[Opening Entries provided section]

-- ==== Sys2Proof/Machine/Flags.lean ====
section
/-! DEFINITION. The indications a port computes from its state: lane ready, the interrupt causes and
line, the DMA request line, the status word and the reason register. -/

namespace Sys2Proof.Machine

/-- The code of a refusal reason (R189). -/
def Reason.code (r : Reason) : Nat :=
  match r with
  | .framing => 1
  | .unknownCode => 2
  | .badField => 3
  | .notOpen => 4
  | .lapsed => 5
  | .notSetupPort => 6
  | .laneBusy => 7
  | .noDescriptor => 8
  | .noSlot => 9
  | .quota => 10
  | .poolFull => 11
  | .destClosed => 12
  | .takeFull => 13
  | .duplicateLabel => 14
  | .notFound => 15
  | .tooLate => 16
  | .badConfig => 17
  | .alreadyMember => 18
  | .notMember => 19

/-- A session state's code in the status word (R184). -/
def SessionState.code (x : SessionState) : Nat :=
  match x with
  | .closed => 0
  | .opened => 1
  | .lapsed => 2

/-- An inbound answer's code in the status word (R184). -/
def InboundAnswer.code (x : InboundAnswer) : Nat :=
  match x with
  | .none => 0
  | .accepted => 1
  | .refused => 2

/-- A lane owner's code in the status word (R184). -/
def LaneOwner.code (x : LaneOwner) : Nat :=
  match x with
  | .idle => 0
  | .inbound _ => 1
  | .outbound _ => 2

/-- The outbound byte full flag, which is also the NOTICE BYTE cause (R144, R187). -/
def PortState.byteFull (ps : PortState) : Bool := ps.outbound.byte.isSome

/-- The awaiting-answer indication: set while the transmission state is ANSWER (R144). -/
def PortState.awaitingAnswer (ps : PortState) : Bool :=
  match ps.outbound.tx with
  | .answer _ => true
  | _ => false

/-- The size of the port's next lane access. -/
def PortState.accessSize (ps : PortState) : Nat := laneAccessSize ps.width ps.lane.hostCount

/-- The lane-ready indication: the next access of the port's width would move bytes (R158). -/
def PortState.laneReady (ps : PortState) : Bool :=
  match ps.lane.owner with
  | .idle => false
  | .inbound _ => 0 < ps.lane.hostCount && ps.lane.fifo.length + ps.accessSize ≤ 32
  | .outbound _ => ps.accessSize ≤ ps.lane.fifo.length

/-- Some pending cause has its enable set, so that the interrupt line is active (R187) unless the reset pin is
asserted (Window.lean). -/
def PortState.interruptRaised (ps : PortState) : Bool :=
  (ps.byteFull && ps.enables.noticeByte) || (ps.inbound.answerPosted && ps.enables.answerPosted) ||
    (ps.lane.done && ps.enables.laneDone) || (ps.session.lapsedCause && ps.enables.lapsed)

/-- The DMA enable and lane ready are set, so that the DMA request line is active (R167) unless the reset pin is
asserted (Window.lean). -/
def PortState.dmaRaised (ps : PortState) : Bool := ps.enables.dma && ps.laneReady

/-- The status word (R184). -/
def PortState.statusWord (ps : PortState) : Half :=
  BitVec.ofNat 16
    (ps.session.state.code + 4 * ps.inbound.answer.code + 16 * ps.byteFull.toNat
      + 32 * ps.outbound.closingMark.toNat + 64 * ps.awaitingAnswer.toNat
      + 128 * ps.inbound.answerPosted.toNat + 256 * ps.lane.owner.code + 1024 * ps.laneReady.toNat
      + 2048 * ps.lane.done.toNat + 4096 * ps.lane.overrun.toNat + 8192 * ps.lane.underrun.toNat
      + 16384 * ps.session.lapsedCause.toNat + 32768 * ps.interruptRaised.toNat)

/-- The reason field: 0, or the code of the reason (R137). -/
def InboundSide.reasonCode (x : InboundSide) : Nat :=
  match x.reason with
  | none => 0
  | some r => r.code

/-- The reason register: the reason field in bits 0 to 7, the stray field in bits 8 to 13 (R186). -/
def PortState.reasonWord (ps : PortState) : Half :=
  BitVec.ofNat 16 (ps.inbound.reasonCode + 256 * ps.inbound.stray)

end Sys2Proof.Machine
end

[Closing Entries provided section]
[Opening Entries provided section]

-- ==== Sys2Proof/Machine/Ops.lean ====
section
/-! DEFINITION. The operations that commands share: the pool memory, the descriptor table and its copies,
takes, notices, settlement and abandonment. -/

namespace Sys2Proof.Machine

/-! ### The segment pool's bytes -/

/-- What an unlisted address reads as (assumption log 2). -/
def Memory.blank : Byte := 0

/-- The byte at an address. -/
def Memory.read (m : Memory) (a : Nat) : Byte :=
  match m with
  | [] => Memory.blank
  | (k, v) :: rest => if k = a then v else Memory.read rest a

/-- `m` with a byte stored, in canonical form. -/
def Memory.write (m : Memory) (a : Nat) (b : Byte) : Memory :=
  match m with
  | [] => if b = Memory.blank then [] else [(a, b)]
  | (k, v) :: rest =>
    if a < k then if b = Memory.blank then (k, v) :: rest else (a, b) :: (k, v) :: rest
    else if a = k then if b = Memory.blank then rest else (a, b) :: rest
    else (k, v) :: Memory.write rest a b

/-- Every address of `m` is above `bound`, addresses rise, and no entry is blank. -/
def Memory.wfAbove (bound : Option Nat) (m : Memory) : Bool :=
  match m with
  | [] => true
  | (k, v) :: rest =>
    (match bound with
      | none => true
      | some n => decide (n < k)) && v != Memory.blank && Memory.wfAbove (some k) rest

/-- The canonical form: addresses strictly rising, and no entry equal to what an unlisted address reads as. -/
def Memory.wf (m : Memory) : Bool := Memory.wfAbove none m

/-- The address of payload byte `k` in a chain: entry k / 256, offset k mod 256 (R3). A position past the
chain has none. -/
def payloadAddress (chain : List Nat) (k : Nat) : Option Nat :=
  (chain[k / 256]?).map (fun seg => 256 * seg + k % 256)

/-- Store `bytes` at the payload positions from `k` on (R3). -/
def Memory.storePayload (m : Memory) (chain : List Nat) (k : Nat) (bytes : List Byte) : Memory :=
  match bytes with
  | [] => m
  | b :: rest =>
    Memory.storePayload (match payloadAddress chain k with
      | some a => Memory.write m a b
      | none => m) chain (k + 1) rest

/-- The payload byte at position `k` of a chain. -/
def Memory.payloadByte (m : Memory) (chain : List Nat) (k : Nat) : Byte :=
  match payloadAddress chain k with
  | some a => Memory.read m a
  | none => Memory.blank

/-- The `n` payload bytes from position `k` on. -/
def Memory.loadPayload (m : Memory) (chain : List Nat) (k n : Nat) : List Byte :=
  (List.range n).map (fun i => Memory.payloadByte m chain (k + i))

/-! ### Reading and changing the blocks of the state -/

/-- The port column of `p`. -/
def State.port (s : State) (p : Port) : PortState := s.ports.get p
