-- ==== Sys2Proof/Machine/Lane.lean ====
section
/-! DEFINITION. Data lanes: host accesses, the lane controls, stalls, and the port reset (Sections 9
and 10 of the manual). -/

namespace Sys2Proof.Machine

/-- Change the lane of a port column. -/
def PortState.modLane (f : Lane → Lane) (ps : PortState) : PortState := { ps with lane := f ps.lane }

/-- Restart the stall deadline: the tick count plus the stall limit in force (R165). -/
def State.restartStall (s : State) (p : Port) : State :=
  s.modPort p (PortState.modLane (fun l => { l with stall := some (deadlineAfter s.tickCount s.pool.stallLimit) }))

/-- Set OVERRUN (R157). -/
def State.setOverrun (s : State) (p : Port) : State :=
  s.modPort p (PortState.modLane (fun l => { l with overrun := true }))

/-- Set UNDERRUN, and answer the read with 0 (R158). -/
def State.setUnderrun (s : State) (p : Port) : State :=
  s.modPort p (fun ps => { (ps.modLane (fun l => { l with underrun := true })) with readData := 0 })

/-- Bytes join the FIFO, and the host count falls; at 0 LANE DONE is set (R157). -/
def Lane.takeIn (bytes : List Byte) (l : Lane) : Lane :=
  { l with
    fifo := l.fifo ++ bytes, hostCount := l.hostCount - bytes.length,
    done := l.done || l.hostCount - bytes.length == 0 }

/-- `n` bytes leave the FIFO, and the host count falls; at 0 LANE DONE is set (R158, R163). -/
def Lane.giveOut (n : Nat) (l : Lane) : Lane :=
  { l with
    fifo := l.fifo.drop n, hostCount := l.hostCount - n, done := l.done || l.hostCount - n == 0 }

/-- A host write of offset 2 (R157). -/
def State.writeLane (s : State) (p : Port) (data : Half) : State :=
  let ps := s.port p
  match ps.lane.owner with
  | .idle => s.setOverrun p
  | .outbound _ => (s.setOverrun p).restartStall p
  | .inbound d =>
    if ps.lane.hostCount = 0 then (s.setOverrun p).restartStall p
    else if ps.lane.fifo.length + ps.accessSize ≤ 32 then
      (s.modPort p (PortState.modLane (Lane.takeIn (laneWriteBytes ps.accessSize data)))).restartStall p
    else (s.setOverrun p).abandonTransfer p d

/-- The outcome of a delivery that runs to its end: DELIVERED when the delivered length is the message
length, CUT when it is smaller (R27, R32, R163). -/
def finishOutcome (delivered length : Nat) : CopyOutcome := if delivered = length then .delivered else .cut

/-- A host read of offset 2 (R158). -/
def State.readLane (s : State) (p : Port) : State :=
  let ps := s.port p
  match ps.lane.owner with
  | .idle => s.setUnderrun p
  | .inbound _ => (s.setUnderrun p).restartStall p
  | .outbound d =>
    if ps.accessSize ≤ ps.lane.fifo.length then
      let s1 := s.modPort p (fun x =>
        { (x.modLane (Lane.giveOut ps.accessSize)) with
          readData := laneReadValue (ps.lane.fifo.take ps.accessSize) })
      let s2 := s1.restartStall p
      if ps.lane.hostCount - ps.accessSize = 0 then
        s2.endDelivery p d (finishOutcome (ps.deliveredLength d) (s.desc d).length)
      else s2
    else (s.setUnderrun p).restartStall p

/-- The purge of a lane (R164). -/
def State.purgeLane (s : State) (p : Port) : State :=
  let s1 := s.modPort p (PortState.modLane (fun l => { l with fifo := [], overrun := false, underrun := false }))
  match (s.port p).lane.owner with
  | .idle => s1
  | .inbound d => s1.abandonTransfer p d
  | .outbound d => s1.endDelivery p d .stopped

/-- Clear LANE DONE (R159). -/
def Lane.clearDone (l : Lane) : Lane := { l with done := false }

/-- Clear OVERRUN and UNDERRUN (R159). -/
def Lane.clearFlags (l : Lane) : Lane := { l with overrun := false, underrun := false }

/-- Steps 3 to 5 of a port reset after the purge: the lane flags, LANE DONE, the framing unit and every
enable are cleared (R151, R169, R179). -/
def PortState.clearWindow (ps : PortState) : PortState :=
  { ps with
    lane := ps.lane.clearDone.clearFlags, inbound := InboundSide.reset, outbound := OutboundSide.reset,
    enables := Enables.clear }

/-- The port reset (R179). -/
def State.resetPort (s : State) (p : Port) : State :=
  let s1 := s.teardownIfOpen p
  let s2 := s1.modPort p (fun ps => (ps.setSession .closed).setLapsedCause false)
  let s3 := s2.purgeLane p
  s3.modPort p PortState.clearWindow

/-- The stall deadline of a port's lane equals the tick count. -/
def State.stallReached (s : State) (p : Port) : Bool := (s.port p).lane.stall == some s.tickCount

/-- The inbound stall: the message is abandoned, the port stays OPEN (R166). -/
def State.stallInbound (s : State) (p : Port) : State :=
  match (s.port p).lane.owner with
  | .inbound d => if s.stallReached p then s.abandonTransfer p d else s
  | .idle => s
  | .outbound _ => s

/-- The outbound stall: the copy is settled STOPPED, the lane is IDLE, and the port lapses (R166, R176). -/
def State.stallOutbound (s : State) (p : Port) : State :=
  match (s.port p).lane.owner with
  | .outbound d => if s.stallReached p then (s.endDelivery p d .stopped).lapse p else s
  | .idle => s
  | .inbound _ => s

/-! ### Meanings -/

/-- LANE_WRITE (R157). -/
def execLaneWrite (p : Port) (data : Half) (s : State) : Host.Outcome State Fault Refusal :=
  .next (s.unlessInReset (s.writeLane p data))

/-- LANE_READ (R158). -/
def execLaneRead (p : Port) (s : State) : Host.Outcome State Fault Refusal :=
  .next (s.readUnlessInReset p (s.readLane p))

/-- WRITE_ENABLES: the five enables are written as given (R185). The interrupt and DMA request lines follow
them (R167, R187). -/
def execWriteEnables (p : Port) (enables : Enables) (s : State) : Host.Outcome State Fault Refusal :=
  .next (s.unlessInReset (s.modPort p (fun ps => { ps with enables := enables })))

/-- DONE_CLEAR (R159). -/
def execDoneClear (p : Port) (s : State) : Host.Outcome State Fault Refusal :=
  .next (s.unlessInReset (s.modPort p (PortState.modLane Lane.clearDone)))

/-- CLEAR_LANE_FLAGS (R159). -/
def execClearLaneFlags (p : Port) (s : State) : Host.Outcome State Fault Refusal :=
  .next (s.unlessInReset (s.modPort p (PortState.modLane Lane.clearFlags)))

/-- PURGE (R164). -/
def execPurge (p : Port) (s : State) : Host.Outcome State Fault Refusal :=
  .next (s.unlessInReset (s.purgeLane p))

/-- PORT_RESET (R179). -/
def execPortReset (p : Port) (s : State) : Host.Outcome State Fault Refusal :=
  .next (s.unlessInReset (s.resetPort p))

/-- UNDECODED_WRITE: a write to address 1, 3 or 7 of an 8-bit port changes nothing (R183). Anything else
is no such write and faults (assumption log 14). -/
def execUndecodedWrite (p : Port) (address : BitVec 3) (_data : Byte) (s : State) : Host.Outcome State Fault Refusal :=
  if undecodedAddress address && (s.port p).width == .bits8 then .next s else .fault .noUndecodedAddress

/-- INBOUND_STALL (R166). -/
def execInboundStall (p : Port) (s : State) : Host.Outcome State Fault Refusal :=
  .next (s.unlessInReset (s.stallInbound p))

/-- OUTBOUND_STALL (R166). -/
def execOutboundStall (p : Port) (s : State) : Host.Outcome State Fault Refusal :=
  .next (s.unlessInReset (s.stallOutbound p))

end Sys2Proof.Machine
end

[Closing Entries provided section]
[Opening Entries provided section]

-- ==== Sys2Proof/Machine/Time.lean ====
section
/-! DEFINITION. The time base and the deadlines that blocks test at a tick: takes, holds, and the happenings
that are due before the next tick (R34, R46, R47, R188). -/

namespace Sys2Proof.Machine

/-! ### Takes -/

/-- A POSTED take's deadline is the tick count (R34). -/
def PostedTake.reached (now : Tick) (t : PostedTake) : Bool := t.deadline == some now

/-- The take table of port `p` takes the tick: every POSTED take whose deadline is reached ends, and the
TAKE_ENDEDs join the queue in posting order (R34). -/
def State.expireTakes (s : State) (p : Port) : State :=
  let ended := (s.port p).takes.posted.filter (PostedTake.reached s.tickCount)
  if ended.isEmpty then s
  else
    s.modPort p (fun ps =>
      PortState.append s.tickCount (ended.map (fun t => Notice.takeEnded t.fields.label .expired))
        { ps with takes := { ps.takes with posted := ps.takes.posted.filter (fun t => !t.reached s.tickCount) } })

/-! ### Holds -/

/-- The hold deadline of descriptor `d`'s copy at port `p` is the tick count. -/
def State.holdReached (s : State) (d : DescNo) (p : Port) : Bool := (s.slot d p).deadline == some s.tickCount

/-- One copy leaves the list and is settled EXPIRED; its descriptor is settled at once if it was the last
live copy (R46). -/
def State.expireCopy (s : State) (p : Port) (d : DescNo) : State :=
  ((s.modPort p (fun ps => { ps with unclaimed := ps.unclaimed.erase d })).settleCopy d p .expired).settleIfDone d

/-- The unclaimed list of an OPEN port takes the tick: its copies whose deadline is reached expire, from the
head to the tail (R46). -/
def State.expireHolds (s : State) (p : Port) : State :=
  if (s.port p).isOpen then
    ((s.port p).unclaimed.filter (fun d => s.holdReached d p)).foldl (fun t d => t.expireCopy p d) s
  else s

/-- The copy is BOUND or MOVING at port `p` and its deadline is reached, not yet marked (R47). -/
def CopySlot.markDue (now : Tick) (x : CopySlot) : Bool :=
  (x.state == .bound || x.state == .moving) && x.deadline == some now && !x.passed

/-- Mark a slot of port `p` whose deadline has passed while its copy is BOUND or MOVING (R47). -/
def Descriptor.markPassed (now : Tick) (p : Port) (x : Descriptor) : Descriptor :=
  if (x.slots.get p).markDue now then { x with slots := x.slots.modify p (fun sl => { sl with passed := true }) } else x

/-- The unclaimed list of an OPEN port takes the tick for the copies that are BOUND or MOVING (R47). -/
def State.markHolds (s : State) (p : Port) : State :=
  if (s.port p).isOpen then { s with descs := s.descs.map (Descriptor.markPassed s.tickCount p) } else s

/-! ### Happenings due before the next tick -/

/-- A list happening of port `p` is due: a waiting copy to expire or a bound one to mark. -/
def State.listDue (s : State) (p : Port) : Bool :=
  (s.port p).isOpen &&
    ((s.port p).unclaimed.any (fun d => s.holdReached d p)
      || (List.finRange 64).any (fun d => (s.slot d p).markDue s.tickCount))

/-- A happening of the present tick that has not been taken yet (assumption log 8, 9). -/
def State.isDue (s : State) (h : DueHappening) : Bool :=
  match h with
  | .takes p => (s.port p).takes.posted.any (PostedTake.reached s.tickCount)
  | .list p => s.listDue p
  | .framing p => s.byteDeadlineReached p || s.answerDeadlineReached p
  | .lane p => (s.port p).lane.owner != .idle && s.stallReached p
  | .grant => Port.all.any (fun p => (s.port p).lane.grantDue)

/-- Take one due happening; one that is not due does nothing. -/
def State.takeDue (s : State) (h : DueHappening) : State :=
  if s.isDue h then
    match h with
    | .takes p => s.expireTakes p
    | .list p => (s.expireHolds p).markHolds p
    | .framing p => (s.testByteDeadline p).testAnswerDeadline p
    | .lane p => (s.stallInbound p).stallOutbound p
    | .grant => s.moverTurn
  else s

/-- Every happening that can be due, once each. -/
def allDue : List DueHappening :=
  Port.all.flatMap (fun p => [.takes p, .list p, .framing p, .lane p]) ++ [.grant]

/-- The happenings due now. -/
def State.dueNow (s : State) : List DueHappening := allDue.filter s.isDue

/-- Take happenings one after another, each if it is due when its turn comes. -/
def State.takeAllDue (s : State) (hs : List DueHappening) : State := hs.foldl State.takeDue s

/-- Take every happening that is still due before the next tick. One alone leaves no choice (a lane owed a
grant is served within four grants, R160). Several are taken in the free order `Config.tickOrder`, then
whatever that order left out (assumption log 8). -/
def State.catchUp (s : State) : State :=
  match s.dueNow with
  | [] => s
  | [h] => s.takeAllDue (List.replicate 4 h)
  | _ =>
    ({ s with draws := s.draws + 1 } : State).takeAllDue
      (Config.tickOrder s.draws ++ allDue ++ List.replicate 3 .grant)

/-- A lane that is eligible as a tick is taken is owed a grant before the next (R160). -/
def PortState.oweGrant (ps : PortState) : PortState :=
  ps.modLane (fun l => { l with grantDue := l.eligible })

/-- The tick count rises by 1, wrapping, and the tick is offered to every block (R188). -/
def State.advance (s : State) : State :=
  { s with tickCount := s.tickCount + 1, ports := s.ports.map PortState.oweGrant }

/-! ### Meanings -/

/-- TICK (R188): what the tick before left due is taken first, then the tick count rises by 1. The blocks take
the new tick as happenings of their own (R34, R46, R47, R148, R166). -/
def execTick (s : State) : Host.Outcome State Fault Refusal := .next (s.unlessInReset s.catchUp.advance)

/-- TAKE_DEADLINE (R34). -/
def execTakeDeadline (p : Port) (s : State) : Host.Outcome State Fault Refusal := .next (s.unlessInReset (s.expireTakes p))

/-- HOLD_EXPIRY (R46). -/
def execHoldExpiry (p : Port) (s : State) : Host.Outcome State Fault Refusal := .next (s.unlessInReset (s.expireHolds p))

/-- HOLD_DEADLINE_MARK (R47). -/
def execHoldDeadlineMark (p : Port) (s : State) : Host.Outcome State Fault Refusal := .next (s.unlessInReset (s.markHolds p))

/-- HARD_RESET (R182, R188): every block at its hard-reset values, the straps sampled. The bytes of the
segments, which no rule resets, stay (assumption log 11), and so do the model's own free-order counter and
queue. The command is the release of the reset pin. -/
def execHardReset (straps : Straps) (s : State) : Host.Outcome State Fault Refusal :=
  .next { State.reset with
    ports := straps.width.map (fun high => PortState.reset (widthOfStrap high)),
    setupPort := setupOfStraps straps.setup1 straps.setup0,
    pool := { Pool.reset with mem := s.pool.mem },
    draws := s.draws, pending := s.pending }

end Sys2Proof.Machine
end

[Closing Entries provided section]

== Problem to solve ==
What you return should be exactly the lines above, starting at the one with "def State.holdReached (s" and ending at the one with "marked (R47). -/", and nothing else.

== Written answer ==
def State.holdReached (s : State) (d : DescNo) (p : Port) : Bool := (s.slot d p).deadline == some s.tickCount

/-- One copy leaves the list and is settled EXPIRED; its descriptor is settled at once if it was the last
live copy (R46). -/
def State.expireCopy (s : State) (p : Port) (d : DescNo) : State :=
  ((s.modPort p (fun ps => { ps with unclaimed := ps.unclaimed.erase d })).settleCopy d p .expired).settleIfDone d

/-- The unclaimed list of an OPEN port takes the tick: its copies whose deadline is reached expire, from the
head to the tail (R46). -/
def State.expireHolds (s : State) (p : Port) : State :=
  if (s.port p).isOpen then
    ((s.port p).unclaimed.filter (fun d => s.holdReached d p)).foldl (fun t d => t.expireCopy p d) s
  else s

/-- The copy is BOUND or MOVING at port `p` and its deadline is reached, not yet marked (R47). -/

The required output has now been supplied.